* **TASK TO COMPLETE**: Only lines that contain the word "here" are to be returned from the data below.

[Saved entries]
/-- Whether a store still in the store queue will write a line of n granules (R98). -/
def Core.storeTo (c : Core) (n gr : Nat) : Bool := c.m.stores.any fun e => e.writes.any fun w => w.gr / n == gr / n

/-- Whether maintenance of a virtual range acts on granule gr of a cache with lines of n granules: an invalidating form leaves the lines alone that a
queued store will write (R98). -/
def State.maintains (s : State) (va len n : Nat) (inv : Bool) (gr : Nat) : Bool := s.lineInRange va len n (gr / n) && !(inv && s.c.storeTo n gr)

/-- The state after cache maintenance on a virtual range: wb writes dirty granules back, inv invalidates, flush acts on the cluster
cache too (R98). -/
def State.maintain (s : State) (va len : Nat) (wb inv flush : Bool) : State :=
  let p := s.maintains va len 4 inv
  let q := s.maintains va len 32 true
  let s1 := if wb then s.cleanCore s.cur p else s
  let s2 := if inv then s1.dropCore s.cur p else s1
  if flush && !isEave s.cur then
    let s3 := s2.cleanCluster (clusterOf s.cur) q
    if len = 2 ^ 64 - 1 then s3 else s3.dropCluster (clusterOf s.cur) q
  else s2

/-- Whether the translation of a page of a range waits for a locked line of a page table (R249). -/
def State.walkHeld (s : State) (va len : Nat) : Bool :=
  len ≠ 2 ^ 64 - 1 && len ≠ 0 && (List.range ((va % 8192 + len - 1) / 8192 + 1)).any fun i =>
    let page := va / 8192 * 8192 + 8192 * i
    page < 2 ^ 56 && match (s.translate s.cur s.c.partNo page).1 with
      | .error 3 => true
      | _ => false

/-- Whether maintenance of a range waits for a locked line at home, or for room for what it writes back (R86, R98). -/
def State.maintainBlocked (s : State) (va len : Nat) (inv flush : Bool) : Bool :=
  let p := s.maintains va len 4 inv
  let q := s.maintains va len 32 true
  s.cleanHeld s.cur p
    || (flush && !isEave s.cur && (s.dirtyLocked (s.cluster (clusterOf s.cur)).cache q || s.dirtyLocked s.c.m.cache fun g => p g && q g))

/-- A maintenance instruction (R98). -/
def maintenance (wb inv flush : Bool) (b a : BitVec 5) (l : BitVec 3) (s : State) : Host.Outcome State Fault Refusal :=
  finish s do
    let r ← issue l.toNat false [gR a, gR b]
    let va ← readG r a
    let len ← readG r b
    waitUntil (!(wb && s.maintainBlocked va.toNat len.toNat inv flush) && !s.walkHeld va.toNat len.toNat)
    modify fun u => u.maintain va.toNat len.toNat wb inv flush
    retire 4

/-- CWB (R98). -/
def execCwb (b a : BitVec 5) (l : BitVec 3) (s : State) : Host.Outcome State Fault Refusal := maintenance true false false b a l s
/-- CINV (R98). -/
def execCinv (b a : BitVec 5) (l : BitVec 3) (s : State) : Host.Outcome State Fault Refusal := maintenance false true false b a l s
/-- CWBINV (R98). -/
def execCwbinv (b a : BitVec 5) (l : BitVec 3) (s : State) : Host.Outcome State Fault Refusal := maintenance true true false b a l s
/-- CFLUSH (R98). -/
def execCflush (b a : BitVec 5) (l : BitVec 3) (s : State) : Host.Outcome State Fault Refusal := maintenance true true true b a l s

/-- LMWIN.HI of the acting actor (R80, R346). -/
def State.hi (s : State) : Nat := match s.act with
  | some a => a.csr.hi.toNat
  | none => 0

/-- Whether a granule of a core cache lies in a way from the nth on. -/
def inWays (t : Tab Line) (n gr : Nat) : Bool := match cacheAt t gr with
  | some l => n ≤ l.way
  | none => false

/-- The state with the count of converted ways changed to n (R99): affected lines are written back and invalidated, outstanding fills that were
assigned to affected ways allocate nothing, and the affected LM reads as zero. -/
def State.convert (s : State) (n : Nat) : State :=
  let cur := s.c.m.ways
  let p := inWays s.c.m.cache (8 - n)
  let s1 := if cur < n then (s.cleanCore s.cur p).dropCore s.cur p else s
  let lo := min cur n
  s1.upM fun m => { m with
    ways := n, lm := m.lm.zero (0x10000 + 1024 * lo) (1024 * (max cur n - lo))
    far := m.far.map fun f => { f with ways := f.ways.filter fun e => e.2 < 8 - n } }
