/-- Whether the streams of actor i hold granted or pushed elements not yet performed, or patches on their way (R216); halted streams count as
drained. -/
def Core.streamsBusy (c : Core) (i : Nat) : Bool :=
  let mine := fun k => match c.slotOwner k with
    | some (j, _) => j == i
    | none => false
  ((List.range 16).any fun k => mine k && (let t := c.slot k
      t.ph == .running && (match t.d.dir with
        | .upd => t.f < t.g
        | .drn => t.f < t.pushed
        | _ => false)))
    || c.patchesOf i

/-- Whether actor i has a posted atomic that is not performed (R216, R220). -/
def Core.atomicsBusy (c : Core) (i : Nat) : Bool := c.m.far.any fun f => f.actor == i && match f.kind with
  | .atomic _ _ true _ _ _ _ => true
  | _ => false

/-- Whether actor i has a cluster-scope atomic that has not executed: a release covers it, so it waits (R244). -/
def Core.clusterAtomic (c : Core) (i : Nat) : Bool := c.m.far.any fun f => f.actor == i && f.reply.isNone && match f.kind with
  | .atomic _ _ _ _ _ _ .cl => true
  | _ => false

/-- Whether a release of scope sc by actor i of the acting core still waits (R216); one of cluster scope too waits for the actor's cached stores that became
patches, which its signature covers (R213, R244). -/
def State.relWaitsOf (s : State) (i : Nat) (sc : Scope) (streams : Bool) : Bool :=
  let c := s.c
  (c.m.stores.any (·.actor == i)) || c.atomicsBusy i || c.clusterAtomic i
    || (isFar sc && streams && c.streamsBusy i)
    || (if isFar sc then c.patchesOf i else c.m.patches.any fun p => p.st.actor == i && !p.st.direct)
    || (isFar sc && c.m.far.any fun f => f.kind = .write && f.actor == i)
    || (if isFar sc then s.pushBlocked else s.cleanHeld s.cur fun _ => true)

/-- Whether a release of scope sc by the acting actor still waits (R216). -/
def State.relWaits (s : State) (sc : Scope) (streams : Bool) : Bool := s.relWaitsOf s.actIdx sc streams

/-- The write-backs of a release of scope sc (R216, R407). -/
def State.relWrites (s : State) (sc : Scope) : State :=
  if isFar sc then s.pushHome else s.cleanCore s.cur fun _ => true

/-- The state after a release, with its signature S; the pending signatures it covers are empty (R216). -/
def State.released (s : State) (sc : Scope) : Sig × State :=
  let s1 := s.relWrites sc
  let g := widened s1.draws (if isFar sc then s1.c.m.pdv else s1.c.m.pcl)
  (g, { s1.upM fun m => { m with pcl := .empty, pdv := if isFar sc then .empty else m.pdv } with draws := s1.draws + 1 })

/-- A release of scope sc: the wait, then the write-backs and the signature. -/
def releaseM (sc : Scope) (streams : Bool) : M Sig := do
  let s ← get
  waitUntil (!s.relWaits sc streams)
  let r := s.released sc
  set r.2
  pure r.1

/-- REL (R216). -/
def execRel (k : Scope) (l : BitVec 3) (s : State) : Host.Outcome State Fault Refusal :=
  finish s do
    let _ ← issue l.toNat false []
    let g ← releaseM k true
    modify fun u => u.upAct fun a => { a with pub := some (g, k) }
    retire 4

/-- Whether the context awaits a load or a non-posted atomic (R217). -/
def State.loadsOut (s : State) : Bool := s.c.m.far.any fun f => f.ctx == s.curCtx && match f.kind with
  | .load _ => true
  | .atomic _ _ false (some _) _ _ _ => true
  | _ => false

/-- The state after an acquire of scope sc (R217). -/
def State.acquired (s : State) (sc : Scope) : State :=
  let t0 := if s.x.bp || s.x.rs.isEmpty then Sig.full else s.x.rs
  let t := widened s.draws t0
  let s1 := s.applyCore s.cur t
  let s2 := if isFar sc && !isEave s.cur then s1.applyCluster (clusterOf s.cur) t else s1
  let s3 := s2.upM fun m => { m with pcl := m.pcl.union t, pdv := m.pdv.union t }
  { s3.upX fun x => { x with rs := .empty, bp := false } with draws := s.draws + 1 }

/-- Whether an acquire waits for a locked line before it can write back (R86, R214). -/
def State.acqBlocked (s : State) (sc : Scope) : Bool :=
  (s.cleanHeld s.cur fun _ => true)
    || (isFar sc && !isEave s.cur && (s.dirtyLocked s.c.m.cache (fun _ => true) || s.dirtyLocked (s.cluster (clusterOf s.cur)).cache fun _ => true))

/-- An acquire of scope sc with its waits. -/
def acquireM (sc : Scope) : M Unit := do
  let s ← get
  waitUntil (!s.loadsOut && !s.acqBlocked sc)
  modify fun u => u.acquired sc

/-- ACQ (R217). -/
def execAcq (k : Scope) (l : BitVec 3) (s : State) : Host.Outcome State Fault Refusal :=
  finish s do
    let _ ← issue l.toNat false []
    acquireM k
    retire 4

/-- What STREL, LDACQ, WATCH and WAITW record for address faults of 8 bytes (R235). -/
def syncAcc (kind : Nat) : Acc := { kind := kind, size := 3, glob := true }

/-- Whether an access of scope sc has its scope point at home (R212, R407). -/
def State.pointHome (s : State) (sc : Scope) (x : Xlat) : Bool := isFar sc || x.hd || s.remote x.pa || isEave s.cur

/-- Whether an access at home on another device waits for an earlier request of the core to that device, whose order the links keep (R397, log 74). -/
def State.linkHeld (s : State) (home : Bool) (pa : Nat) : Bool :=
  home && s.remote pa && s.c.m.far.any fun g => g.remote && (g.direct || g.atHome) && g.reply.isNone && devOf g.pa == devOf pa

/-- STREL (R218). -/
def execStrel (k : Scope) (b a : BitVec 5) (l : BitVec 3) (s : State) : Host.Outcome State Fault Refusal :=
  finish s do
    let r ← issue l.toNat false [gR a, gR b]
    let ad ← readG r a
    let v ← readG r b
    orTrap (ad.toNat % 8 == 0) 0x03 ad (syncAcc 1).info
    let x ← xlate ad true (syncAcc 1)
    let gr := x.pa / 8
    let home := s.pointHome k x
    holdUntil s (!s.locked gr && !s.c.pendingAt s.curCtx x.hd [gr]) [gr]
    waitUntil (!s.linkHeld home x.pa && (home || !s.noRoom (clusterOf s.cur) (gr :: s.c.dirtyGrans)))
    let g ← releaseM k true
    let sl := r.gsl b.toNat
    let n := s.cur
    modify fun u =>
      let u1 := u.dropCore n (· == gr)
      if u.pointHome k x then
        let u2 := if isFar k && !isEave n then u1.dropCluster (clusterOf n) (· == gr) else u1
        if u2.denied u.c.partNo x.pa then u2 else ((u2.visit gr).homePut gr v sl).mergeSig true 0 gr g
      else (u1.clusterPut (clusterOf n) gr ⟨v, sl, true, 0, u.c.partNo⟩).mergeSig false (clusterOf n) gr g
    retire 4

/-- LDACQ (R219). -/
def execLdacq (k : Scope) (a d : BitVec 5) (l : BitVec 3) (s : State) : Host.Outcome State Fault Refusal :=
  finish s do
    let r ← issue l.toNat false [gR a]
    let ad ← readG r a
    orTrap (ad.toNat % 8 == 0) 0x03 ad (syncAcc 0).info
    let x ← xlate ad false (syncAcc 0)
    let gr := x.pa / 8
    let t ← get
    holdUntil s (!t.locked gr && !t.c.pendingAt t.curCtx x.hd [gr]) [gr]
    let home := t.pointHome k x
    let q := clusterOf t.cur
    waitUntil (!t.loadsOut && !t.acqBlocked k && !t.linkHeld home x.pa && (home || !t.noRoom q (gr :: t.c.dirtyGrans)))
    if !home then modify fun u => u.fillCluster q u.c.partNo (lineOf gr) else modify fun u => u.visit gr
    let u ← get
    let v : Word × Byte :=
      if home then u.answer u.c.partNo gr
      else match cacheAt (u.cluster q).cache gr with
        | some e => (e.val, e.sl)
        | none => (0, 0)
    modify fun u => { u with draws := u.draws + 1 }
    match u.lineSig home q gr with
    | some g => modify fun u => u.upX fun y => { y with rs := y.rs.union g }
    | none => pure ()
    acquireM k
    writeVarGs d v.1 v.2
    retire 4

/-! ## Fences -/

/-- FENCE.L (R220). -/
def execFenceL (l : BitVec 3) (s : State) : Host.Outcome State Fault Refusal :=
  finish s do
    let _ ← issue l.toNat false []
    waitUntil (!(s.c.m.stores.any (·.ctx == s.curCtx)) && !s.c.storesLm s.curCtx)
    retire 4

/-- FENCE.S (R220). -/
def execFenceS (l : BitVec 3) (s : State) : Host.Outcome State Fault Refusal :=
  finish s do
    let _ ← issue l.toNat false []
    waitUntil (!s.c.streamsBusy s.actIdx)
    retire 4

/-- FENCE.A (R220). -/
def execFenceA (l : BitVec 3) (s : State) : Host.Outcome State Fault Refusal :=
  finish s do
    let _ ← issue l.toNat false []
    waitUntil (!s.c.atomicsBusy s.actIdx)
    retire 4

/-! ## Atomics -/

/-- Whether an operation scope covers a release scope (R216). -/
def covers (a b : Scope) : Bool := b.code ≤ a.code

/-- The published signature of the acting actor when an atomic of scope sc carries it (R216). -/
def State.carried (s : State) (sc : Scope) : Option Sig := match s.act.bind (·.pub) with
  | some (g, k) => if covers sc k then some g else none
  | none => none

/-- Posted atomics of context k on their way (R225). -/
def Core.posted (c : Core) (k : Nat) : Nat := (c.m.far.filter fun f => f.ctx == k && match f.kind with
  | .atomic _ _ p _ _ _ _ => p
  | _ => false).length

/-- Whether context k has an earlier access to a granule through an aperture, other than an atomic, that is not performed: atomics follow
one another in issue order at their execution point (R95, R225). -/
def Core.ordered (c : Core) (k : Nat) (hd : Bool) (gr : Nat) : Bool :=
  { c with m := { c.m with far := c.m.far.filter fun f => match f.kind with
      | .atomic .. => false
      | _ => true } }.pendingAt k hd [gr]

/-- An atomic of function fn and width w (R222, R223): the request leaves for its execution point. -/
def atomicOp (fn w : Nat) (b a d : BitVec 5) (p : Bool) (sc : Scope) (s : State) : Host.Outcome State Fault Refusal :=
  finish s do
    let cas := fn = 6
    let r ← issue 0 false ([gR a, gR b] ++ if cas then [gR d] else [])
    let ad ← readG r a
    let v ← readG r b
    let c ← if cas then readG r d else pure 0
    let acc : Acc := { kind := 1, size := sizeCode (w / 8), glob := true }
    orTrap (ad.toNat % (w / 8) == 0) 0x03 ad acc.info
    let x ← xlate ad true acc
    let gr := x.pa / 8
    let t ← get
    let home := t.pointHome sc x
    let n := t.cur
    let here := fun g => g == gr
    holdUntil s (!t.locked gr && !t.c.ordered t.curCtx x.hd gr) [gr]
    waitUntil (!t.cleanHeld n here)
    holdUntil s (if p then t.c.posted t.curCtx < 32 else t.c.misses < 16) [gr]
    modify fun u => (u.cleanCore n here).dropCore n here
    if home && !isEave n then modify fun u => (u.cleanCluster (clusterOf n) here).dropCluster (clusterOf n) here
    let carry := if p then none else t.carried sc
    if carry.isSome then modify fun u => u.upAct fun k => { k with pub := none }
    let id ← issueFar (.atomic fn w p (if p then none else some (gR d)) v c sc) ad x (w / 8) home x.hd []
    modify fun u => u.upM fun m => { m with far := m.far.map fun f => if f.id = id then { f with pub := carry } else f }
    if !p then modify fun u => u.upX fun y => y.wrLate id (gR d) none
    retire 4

* **TASK OUTPUT**:
    let here := fun g => g == gr
    waitUntil (!t.cleanHeld n here)
    modify fun u => (u.cleanCore n here).dropCore n here
    if home && !isEave n then modify fun u => (u.cleanCluster (clusterOf n) here).dropCluster (clusterOf n) here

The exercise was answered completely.